Major AI companies like Apple and Nvidia have come under fire for training their artificial intelligence models with YouTube content without obtaining permission from content creators. An investigation by Proof News and Wired revealed that these companies, along with Anthropic and others, have utilized a dataset called YouTube Subtitles, containing transcripts from approximately 175,000 videos across 48,000 channels, without the knowledge of the video creators.
The YouTube Subtitles dataset, developed by EleutherAI as part of a larger collection called the Pile, includes text from video subtitles, often with translations in various languages. Despite EleutherAI’s goal of democratizing access to AI development, major tech firms have been leveraging this dataset to train their models. Apple, for example, utilized the Pile to train its OpenELM AI model, while Salesforce’s AI model, released two years ago, also relied on this dataset.

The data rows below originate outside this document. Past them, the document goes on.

-- ==== Sys2Proof/Machine/Step.lean ====
section
/-! DEFINITION. Machine/Step.lean: one step of the machine is one pass (00_scope.md R16, 60_exceptions.md
R296), or an act of the environment; and the placing of one operation where the next step takes it. -/

namespace Sys2Proof.Machine

/-- Run what a fetch found. -/
def runFetched : Fetched → Host.Outcome State Fault Refusal
  | .op i s => exec i s
  | .illegalCommand op s => .next (illegalCommand op s)
  | .illegalEvent s => .next (illegalEvent s)
  | .noPass s => .next s

/-- One step: take the next piece of work and run it as one pass (R16, R296). A detached block runs
nothing (R320, U25). -/
def step (s : State) : Host.Outcome State Fault Refusal :=
  if s.attached then runFetched (fetch s) else .refused .detached

/-- Place the words of one operation where the next step takes them: at the head of the port that its
opcode byte names (R102), with that port chosen next. DRAIN comes from the block itself: its word is on no
port, and the deferred task is chosen.

DESIGN CHOICE (log entry 7): what this does with a word that is no operation of R104 and whose opcode byte R102
gives no port. High nibble 2, that is 21H to 2FH, and 20H with a bit of 23:0 set: the word is dropped and the
deferred task is chosen, so the next step runs DRAIN. High nibble 3 to FH: the word goes to the command port,
where the next step answers it `ILLEGAL` (R125, R127). -/
def State.withFetchWord (s : State) (nbits w : Nat) : State :=
  let words := tableInstrWords nbits w
  match opcodePort (opcodeOf (words.headD 0#32)) with
  | some .event =>
    (s.setEvtPort (words ++ s.evtPort)).setEnv { s.env with sched := .event :: s.env.sched }
  | some .internal => s.setEnv { s.env with sched := .deferred :: s.env.sched }
  | some .command =>
    (s.setCmdPort (words ++ s.cmdPort)).setEnv { s.env with sched := .command :: s.env.sched }
  | none =>
    (s.setCmdPort (words ++ s.cmdPort)).setEnv { s.env with sched := .command :: s.env.sched }

end Sys2Proof.Machine
end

The dataset includes content from a wide range of YouTube channels spanning news, education, entertainment, and popular creators like MrBeast and Marques Brownlee. Notably, some videos used in the dataset have been deleted by their creators, potentially leading to concerns about unauthorized content usage and lack of compensation.
Utilizing YouTube’s API to automatically download subtitles, the dataset collection process raises questions about compliance with YouTube’s terms of service, which explicitly prohibit automated scraping of video content. The revelation has sparked outrage among content creators, who were surprised to learn that their work was being used in AI models without consent.
While EleutherAI has not provided a comment on the matter, the ethical implications of using unauthorized content in AI development have become a point of contention. As the legal and regulatory landscape of AI continues to evolve, this discovery underscores the need for a balance between technological innovation and ethical responsibility in the industry.